Got it. Let's talk about some of the specific catalysts near term. The KOMET-007 study, we'll see first half of 2026. It's the update in intensive chemotherapy. What -- how would you frame the outcome? And what should investors be looking for?

Right. So we just yesterday announced the abstract was published for that study. For everybody's benefit, this is Ziftomenib plus intensive chemotherapy in both NPM1 mutant and KMT2A-rearranged patients. This is a data update from the 007 study that we've had ongoing. The last update we gave was at EHA 2025. So we're now a year on from that. And it also forms the basis for the KOMET-017 registrational study that's being run in the same populations. What are you looking for? You're looking for high rates of CR, you're looking for high rates of MRD negativity, you're looking for extended durability. Each of those will be important. And you can see from the abstract, the CR rate for NPM1, I think, is 96%. The MRD negativity is 80%. The median patient has been on something like 17 months. And fortunately, for the NPM1 population, there -- we can't -- we don't yet have a duration of response. So I think that bodes well. It's -- the study is ongoing. One of the interesting learnings, Jason, from intensive chemotherapy is we believed, and I think the dogma was before any of us had started that in the intensive setting, you'd maybe get patients on a menin inhibitor for 1 or 2 cycles and you'd lose them to transplant. Interestingly, when you look at the 007 data, that's not what you're seeing in the NPM1 patients, you do see the KMT2A patients going to transplant because that's really where -- what they need to do. But if an NPM1-mutant patient is -- has an MRD-negative CR transplant is contraindicated. The mortality risk doesn't outweigh the clinical benefit. As a result, you have these patients and you look at swim lanes, and they're all just on ziftomenib cycle after cycle, that's important from really improving the standard of care. It's also important from a commercial perspective. 18 months of therapy is, if you take the incident patient population of 11,000 patients, that's a $10 billion opportunity. Now we'd look to take just a portion of that. But I think we're starting to see -- the difference between ziftomenib and all everything that's come before is these patients can stay on for 18 cycles or longer. We've not seen that with chemo, with venetoclax, with other targeted therapies due to tolerability concerns. Everything you asked, Brian, about those attributes, combinability, convenience, cost, safety, those become even more important as we're thinking about the frontline population in that continuation therapy setting.
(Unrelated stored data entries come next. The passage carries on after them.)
protected theorem InOrder.retireOwed (h : InOrder s) {part core n : Nat} : InOrder (retireOwed part core n s) := by
  induction n generalizing s with
  | zero => exact h
  | succ n ih =>
    unfold retireOwed
    split
    · exact h
    · split
      · next ht => exact ih (h.execTaskRetire.of_eq ht)
      · exact h

protected theorem InOrder.beforeEvent (h : InOrder s) {c : Ctx} : InOrder (beforeEvent s c) := h.retireOwed

protected theorem InOrder.startTear (h : InOrder s) {part g kind : Nat} {msg : List Byte} :
    InOrder (startTear s part g kind msg) := h.updGraph

protected theorem InOrder.execGabort (h : InOrder s) {x : FE} : NextInOrder (execGabort x s) := by
  refine h.issue fun c => ?_
  split
  · trivial
  · refine InOrder.finish ?_
    split
    · exact .ite h.beforeEvent.startTear h.beforeEvent
    · exact h.beforeEvent

protected theorem InOrder.execGstop (h : InOrder s) {x : FE} : NextInOrder (execGstop x s) := by
  refine h.issue fun c => ?_
  split
  · trivial
  · refine InOrder.finish ?_
    split
    · exact .ite h.beforeEvent.updGraph.stopCheck h.beforeEvent
    · exact h.beforeEvent

protected theorem InOrder.execGqry (h : InOrder s) {x : FE} : NextInOrder (execGqry x s) := by
  refine h.issue fun c => ?_
  split
  · trivial
  · extract_lets -lift sel
    split
    · trivial
    · exact h.completeWith

protected theorem InOrder.execGhint (h : InOrder s) {x : FE} : NextInOrder (execGhint x s) := by
  refine h.issue fun c => ?_
  split
  · trivial
  · refine InOrder.finish ?_
    split
    · split
      · exact .ite h h.updTask.refresh
      · exact h
    · exact h

protected theorem InOrder.execGwait (h : InOrder s) {x : FE} : NextInOrder (execGwait x s) := by
  refine h.issue fun c => ?_
  split
  · trivial
  · split
    · exact h.finish.acquire
    · exact h.hold

protected theorem InOrder.execTrel (h : InOrder s) {x : FE} : NextInOrder (execTrel x s) := by
  refine h.issue fun c => ?_
  split
  · trivial
  · split
    · exact h.releaseNow.finish
    · split
      · exact h.releaseNow.finish
      · split
        · exact h.releaseNow.finish
        · exact h.updTask.hold

protected theorem InOrder.closeRelease (h : InOrder s) {c : Ctx} {g p k : Nat} : InOrder (closeRelease s c g p k) := by
  unfold closeRelease
  split
  · exact h
  · exact InOrder.propPath (InOrder.drainNamed ((h.foldl fun h => h.drainNamed).foldl fun h => h.propRanges))

protected theorem InOrder.execTileClosure (h : InOrder s) {w : Nat} {pb : Bool} : NextInOrder (execTileClosure w pb s) := by
  unfold execTileClosure
  split
  · exact h
  · split
    · split
      · exact h.closeRelease.updTask.updGraph.finish.releaseGwait.refresh
      · exact h
    · exact h

/-- Waves are marked, and the children of the graph leave the queues of the cores. -/
protected theorem InOrder.freezeGraph (h : InOrder s) {part g : Nat} : InOrder (freezeGraph s part g) :=
  { h with
    waves := tabRising_map h.waves fun e => by split <;> rfl
    cores := tabRising_filterMap h.cores fun e e' he => by
      simp only [Option.ite_none_left_eq_some, Option.some.injEq] at he
      exact he.2 ▸ rfl }

protected theorem InOrder.execGraphTeardown (h : InOrder s) {part g : Nat} : NextInOrder (execGraphTeardown part g s) := by
  unfold execGraphTeardown
  split
  · exact h
  · split
    · extract_lets -lift s1
      split
      · exact h.freezeGraph.finishTear
      · exact h.freezeGraph
    · exact h

protected theorem InOrder.eventDone (h : InOrder s) {part : Nat} {e : EvSrc} : InOrder (eventDone s part e) := by
  unfold eventDone
  split
  · exact h.updGraph
  · exact h

protected theorem InOrder.execEventEnqueue (h : InOrder s) {part : Nat} : NextInOrder (execEventEnqueue part s) := by
  unfold execEventEnqueue
  extract_lets -lift p
  split
  · exact h
  · split
    · exact h
    · exact h.setPartSame.mboxPut.eventDone

/-! Timelines and mailboxes (R362 to R364). -/

protected theorem InOrder.timelineWrite (h : InOrder s) {x : FE} {new : DWord → DWord → DWord} :
    NextInOrder (timelineWrite s x new) := by
  refine h.issue fun c => ?_
  split
  · trivial
  · exact h.releaseNow.finish.tlWrite

protected theorem InOrder.execTlwait (h : InOrder s) {x : FE} : NextInOrder (execTlwait x s) := by
  refine h.issue fun c => ?_
  split
  · trivial
  · extract_lets -lift t
    split
    · exact h.completeWith.acquire
    · exact h.hold

protected theorem InOrder.execTlrd (h : InOrder s) {x : FE} : NextInOrder (execTlrd x s) := by
  refine h.issue fun c => ?_
  split
  · trivial
  · exact h.updWave.acquire

theorem someInOrder_recvTry (h : InOrder s) (c : Ctx) (mb off d n : Nat) : SomeInOrder (recvTry s c mb off d n) := by
  unfold recvTry
  split
  · trivial
  · exact h.updPart.drainOver.memBytes.healBytes.completeWith.acquire

protected theorem InOrder.execMbrecv (h : InOrder s) {x : FE} : NextInOrder (execMbrecv x s) := by
  refine h.issue fun c => ?_
  split
  · trivial
  · exact (someInOrder_recvTry h c _ _ _ _).getD h.hold

protected theorem InOrder.sendMail (h : InOrder s) {part mb : Nat} {m : List Byte} : InOrder (sendMail s part mb m) :=
  .ite h.mboxPut.msixVfs h.mboxPut

theorem okInOrder_sendRun (h : InOrder s) {c : Ctx} {mb off n : Nat} : OkInOrder (sendRun s c mb off n) := by
  unfold sendRun
  split
  · trivial
  · exact h.fixRange.sendMail.finish

protected theorem InOrder.execMbsend (h : InOrder s) {x : FE} : NextInOrder (execMbsend x s) := by
  refine h.issue fun c => ?_
  split
  · trivial
  · extract_lets -lift mb off s1
    split
    · exact h.releaseNow.hold
    · exact okInOrder_sendRun h.releaseNow

protected theorem InOrder.putDebug (h : InOrder s) {part : Nat} {w : Word} : InOrder (putDebug s part w) :=
  .ite h.updPart.msixVfs h.updPart

protected theorem InOrder.execDbgsend (h : InOrder s) {x : FE} : NextInOrder (execDbgsend x s) := by
  refine h.issue fun c => ?_
  split
  · trivial
  · extract_lets -lift w s1
    split
    · exact h.releaseNow.hold
    · exact h.releaseNow.putDebug.finish

/-! Events of the cores (R43, R149, R165, R173, R297 to R299). -/

protected theorem InOrder.fillCode (h : InOrder s) {part core base : Nat} {ws : List Word} :
    InOrder (fillCode s part core base ws) := h.setCore.tlbFill.tlbFill

protected theorem InOrder.execClauseFetch (h : InOrder s) : NextInOrder (execClauseFetch s) := by
  unfold execClauseFetch
  split
  · trivial
  · split
    · split
      · exact h.setWave
      · exact h
    · split
      · extract_lets -lift base
        split
        · exact h.takeTrap
        · split
          · exact h.takeTrap
          · exact h.setWave.fillCode.fixCode
          · exact h.takeTrap
      · exact h
    · exact h

protected theorem InOrder.execPendingTrap (h : InOrder s) : NextInOrder (execPendingTrap s) := by
  unfold execPendingTrap
  split
  · exact h
  · split
    · exact h
    · split
      · exact h.setWave.enterTrap
      · exact h.setWave.enterTrap
      · exact h.setWave.enterTrap
      · split
        · exact h.setWave.enterTrap
        · exact h
      · exact h

protected theorem InOrder.execSqDrain (h : InOrder s) {w i : Nat} : NextInOrder (execSqDrain w i s) := by
  unfold execSqDrain
  split
  · exact InOrder.ite h.performEntry h
  · exact h

protected theorem InOrder.execDepoDeliver (h : InOrder s) {w i : Nat} : NextInOrder (execDepoDeliver w i s) := by
  unfold execDepoDeliver
  split
  · exact InOrder.ite h.performEntry h
  · exact h

protected theorem InOrder.execWarvPass (h : InOrder s) {w : Nat} {pb : Bool} : NextInOrder (execWarvPass w pb s) := by
  unfold execWarvPass
  split
  · exact h
  · split
    · exact InOrder.ite h.passWarv h
    · exact h

protected theorem InOrder.readTest (h : InOrder s) {c : Ctx} {l : Nat} :
    InOrder (readTest s c l) := h.fixBytes.fillRead.markHost

protected theorem InOrder.makeTests (h : InOrder s) {eq : Bool} {scope : Nat} {c : Ctx} {tests : List WordTest} :
    InOrder (makeTests eq scope c s tests).1 := by
  refine List.foldlRecOn (motive := fun r : State × List WordTest => InOrder r.1) _ _ h fun r h t _ => ?_
  refine InOrder.acquire ?_
  split
  · exact h.readTest
  · exact h

protected theorem InOrder.runTests (h : InOrder s) {c : Ctx} {eq : Bool} {scope : Nat} {last : List Nat}
    {tests due : List WordTest} {rej : List Nat} {put : Path → Wave → Wave} :
    InOrder (runTests s c eq scope last tests due rej put) := by
  simp only [runTests]
  exact h.updWave.makeTests.updWave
Great. Let's extend this a little bit further. You have the KOMET-008 update coming up. How much of a driver can this be just given how common you see a FLT3 mutation with a menin mutation?

FLT3 is 1/3 of and it's half of the NPM1, the patient population, their co-mutations. There are 3 FLT3 inhibitors out there. We're actually working with 2 of them. we have the 008 study ongoing with gilteritinib in the relapsed/refractory setting and a study with quizartinib in the frontline setting. In preclinical models, Jason, that combination is curative. And I think the update that you referred to, the 008 update, we're expecting at the end of the year at a major medical meeting. That will be important because if you can improve on both a FLT3 inhibitor and a menin inhibitor as monotherapy by putting them together, nearly half of your NPM1 mutant patients are going to have that genotype. So in terms of both creating a solution that's best for them and giving physicians choice and then market leadership, we're well ahead of the competition on pioneering these combinations with FLT3 inhibitors. So I think that will be a meaningful update.

Got it. You referenced the KOMET-017 programs as these are the frontline settings. Can you give us your expectations on enrollment time lines? What's the status look like, especially now that, as you mentioned earlier, we have multiple menins advancing?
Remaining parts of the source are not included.